[Opening RECORDED DATA section]

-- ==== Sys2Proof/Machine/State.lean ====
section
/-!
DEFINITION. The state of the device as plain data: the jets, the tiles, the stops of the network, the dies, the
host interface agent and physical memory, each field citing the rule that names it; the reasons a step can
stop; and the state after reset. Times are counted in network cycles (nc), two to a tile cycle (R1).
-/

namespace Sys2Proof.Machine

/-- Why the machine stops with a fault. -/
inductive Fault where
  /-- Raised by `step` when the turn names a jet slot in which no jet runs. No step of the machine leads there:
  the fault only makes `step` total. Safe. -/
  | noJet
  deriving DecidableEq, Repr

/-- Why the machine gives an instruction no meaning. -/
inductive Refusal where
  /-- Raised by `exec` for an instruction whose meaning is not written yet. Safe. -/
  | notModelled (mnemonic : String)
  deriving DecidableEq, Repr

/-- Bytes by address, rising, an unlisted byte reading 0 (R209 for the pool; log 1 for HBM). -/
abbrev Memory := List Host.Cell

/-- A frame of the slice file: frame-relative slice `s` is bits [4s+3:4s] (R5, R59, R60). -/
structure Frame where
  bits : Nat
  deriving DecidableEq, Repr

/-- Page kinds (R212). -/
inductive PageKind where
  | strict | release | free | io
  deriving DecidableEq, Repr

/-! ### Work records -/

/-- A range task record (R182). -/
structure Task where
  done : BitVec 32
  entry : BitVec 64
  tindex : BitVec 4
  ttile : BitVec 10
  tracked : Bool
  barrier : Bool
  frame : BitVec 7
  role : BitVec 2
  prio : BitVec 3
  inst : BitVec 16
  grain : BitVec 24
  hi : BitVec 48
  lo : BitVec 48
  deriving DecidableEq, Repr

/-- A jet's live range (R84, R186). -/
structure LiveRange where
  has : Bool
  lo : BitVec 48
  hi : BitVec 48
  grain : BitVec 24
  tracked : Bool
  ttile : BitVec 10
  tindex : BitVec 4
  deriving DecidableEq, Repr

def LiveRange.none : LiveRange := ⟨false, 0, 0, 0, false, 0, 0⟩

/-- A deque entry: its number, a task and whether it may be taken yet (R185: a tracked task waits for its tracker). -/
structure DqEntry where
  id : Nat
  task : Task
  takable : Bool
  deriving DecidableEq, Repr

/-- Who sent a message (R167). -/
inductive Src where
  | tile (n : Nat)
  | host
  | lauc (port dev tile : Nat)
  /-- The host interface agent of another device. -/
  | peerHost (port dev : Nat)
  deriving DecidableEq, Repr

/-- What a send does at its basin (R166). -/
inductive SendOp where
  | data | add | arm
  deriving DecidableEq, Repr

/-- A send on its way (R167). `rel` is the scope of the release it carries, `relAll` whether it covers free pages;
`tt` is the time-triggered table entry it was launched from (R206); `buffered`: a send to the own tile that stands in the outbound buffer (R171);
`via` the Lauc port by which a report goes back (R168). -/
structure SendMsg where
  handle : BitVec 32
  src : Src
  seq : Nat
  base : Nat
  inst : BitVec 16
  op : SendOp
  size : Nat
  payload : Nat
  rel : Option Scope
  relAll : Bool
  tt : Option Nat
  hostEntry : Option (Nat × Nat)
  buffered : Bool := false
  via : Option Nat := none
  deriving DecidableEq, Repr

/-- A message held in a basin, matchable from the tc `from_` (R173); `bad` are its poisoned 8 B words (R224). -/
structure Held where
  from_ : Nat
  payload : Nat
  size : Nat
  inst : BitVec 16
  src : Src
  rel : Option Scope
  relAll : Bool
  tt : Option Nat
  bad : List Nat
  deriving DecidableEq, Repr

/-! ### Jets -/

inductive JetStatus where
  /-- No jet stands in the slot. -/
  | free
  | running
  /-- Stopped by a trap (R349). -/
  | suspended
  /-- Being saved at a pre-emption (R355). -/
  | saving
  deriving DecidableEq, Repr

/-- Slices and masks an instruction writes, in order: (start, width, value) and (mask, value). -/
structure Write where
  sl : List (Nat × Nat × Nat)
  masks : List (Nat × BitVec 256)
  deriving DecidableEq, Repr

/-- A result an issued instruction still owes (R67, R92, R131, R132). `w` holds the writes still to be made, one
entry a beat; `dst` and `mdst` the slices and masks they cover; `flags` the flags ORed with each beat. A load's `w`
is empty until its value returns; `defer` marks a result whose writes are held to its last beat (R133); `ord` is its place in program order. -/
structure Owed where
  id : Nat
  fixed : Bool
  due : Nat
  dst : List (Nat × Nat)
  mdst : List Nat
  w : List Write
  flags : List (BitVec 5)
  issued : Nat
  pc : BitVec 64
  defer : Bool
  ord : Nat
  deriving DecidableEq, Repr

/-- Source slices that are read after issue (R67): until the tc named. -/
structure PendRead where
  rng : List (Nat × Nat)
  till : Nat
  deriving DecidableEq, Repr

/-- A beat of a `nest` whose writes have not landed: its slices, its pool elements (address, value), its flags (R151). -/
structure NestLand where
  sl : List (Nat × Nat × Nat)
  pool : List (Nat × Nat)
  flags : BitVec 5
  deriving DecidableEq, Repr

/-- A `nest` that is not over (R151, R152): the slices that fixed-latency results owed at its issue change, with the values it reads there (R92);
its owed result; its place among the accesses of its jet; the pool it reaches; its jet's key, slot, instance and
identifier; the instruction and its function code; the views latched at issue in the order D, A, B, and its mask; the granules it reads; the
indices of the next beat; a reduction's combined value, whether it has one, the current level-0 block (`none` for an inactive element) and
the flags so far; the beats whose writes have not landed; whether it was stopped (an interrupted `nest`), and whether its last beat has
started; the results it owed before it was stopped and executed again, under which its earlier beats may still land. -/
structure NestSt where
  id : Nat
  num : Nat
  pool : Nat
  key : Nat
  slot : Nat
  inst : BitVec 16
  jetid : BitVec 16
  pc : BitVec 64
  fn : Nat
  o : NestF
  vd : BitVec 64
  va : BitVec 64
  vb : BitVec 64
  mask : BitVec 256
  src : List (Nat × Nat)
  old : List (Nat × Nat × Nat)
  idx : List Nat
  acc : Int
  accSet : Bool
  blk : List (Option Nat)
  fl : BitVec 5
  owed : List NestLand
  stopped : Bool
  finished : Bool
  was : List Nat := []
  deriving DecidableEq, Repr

[Closing RECORDED DATA section]
[Opening RECORDED DATA section]

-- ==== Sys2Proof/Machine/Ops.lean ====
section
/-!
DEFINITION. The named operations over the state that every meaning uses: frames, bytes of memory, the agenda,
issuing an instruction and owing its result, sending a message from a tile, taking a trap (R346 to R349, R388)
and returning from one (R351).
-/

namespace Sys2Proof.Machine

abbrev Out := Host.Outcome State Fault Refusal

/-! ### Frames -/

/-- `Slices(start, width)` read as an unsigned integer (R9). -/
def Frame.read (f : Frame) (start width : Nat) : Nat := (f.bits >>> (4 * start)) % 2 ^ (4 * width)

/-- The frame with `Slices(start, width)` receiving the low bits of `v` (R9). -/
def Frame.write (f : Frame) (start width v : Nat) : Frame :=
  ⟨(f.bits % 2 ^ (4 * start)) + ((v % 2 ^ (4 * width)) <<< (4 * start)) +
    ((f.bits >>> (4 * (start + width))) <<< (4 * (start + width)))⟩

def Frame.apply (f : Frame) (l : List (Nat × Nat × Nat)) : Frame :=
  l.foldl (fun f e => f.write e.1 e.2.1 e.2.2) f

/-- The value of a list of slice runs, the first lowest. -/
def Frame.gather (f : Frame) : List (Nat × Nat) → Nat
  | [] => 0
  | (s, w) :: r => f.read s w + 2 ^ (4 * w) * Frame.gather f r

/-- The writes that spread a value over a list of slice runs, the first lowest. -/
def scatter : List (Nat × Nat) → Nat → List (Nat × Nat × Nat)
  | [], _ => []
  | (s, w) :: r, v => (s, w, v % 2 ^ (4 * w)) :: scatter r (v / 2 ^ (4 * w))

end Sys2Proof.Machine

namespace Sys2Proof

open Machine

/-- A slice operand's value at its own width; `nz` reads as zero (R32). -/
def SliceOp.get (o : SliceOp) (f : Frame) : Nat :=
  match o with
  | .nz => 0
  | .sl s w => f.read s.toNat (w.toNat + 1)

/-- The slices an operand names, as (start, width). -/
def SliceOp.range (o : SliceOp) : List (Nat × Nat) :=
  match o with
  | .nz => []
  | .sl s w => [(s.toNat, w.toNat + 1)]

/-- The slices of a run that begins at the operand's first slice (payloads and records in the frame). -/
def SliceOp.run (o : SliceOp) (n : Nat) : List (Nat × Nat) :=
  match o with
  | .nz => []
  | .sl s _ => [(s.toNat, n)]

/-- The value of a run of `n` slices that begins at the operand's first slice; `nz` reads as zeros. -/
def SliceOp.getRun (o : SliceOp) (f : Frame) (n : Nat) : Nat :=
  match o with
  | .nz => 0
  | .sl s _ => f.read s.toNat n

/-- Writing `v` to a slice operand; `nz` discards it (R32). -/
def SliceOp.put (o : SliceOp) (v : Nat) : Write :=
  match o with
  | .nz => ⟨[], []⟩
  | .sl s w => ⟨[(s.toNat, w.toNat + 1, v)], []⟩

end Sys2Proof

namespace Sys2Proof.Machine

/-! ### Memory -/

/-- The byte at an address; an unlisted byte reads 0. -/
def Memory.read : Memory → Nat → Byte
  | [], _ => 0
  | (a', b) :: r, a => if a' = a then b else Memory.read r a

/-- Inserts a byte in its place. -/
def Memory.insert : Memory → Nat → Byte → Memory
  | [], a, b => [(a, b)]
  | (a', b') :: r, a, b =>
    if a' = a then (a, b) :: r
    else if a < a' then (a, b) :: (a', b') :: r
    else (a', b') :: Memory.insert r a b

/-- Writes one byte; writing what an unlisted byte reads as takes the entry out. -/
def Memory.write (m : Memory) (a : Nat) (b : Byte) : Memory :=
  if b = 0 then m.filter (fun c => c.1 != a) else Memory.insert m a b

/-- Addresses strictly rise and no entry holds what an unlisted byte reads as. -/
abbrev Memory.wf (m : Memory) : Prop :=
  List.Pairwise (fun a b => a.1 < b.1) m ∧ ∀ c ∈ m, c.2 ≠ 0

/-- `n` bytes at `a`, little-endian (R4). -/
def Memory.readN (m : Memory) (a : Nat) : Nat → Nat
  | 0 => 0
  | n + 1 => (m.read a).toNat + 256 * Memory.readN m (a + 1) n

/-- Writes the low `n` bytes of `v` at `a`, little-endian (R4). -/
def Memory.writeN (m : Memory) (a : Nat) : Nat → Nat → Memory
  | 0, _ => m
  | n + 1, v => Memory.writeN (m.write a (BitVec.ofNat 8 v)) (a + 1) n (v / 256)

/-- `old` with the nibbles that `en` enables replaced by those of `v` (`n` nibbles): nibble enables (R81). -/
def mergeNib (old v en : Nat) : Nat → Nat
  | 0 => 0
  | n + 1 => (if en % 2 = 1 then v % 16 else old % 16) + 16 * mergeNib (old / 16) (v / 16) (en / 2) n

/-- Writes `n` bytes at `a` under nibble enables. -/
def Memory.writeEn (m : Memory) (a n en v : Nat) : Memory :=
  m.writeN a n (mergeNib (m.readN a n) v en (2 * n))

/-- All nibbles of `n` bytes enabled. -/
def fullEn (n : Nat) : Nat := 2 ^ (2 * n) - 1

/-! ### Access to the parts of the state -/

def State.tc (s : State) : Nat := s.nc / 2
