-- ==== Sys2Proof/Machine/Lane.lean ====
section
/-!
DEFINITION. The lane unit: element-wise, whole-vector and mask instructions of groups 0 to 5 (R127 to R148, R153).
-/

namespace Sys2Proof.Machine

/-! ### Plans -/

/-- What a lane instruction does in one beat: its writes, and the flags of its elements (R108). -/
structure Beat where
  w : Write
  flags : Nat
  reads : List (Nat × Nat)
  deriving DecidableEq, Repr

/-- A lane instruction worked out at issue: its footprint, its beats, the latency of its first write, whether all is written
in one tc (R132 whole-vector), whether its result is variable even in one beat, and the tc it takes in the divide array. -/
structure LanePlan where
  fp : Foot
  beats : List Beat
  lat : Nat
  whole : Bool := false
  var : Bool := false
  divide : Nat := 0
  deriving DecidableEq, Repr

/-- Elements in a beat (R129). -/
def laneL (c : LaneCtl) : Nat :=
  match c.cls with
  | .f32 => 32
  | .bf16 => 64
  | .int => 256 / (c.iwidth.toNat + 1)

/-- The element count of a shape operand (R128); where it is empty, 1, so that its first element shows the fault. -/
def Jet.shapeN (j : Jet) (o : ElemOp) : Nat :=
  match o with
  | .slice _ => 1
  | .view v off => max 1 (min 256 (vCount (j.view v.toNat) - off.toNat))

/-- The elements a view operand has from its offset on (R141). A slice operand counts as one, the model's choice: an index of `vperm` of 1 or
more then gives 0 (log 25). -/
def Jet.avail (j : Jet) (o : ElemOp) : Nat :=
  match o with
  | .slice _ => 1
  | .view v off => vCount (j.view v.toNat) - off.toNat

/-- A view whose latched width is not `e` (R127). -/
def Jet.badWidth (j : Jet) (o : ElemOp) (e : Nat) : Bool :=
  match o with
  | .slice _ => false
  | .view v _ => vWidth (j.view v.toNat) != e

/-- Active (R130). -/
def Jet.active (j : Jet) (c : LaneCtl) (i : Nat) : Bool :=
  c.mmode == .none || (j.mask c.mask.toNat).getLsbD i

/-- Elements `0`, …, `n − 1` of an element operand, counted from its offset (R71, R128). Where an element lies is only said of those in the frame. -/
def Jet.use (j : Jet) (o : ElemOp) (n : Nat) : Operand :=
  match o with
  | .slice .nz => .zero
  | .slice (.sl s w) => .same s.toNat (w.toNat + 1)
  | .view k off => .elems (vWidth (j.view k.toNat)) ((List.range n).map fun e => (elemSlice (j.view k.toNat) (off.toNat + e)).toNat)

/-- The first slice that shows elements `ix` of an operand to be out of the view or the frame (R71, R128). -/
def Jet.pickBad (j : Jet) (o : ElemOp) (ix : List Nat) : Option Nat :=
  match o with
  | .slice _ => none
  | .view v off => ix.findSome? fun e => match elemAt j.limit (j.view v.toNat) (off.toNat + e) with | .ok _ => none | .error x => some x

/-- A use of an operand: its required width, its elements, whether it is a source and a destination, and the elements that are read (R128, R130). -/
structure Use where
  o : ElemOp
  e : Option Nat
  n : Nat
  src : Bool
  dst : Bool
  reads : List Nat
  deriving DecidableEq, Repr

[Closing RECORDED DATA section]
[Opening RECORDED DATA section]

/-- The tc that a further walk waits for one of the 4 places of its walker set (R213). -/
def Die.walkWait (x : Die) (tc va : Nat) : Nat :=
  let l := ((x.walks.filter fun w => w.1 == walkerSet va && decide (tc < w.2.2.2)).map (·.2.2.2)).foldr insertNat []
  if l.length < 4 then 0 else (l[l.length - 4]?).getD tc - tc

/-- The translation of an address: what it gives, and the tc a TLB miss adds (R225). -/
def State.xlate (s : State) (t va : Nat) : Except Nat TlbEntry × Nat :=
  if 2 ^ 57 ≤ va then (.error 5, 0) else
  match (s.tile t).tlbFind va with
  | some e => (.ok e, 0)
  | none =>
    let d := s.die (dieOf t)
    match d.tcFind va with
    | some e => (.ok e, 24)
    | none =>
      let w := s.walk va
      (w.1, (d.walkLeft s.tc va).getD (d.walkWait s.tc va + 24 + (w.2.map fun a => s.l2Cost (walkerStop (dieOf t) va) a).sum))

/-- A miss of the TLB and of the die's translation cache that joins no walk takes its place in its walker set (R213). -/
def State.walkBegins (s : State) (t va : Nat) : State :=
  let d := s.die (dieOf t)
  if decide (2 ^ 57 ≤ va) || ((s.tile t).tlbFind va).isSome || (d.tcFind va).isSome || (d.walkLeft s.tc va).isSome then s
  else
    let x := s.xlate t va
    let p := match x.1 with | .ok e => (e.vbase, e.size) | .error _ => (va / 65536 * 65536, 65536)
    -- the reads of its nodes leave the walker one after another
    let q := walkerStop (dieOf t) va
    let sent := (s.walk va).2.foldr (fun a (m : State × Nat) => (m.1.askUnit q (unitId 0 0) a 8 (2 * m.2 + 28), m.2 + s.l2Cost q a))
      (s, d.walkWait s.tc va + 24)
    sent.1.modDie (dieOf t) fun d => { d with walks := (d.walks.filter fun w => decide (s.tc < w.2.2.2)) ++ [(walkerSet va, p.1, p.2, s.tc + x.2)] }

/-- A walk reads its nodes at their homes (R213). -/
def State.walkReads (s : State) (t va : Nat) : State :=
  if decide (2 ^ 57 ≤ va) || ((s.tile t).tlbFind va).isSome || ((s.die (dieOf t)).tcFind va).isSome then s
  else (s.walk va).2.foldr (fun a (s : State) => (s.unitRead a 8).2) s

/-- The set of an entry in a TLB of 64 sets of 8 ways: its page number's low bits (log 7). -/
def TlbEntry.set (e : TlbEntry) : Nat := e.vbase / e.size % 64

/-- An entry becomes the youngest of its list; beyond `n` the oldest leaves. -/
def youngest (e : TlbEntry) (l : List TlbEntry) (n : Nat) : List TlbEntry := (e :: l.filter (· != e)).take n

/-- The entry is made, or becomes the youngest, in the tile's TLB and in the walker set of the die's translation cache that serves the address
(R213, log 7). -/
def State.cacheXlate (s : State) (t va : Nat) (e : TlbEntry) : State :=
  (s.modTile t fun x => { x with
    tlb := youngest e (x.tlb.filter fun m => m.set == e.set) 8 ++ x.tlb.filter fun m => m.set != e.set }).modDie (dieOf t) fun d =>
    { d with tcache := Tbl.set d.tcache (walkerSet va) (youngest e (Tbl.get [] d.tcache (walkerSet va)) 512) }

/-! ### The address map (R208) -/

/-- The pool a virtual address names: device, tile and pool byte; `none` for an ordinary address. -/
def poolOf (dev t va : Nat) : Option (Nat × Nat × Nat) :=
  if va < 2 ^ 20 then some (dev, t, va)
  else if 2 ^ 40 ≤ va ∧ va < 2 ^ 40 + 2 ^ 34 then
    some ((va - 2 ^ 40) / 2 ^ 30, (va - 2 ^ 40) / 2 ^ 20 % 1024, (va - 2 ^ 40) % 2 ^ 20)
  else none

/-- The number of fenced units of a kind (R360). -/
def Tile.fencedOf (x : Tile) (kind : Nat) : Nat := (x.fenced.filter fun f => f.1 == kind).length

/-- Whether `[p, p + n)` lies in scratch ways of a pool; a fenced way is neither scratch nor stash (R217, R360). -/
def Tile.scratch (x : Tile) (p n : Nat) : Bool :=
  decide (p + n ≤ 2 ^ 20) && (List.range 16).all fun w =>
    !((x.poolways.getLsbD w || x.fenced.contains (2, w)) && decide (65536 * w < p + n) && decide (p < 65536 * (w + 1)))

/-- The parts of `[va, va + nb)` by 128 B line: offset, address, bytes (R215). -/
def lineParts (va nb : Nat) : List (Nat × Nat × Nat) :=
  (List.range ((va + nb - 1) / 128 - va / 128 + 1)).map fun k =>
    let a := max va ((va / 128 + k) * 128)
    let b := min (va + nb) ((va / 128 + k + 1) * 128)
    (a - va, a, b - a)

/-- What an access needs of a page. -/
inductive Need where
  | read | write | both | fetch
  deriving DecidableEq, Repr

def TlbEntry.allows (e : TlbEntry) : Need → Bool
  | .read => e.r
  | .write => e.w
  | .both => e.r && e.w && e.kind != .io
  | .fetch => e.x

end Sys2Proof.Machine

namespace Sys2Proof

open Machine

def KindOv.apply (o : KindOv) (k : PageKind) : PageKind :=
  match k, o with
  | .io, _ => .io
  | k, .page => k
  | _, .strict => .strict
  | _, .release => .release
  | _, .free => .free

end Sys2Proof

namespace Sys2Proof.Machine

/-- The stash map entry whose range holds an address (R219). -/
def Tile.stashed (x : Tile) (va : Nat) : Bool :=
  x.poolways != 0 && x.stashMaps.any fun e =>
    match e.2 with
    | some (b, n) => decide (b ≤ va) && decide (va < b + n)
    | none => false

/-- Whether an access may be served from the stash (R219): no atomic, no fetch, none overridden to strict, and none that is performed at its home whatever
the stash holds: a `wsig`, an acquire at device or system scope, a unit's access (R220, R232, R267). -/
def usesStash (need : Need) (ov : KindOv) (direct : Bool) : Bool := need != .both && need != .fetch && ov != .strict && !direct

[Closing RECORDED DATA section]

## WHAT YOU HAVE TO DO
Scanning the data above, copy out every line where "LiveRange" is found.

## RESULT OF THE TASK
structure LiveRange where
def LiveRange.none : LiveRange := ⟨false, 0, 0, 0, false, 0, 0⟩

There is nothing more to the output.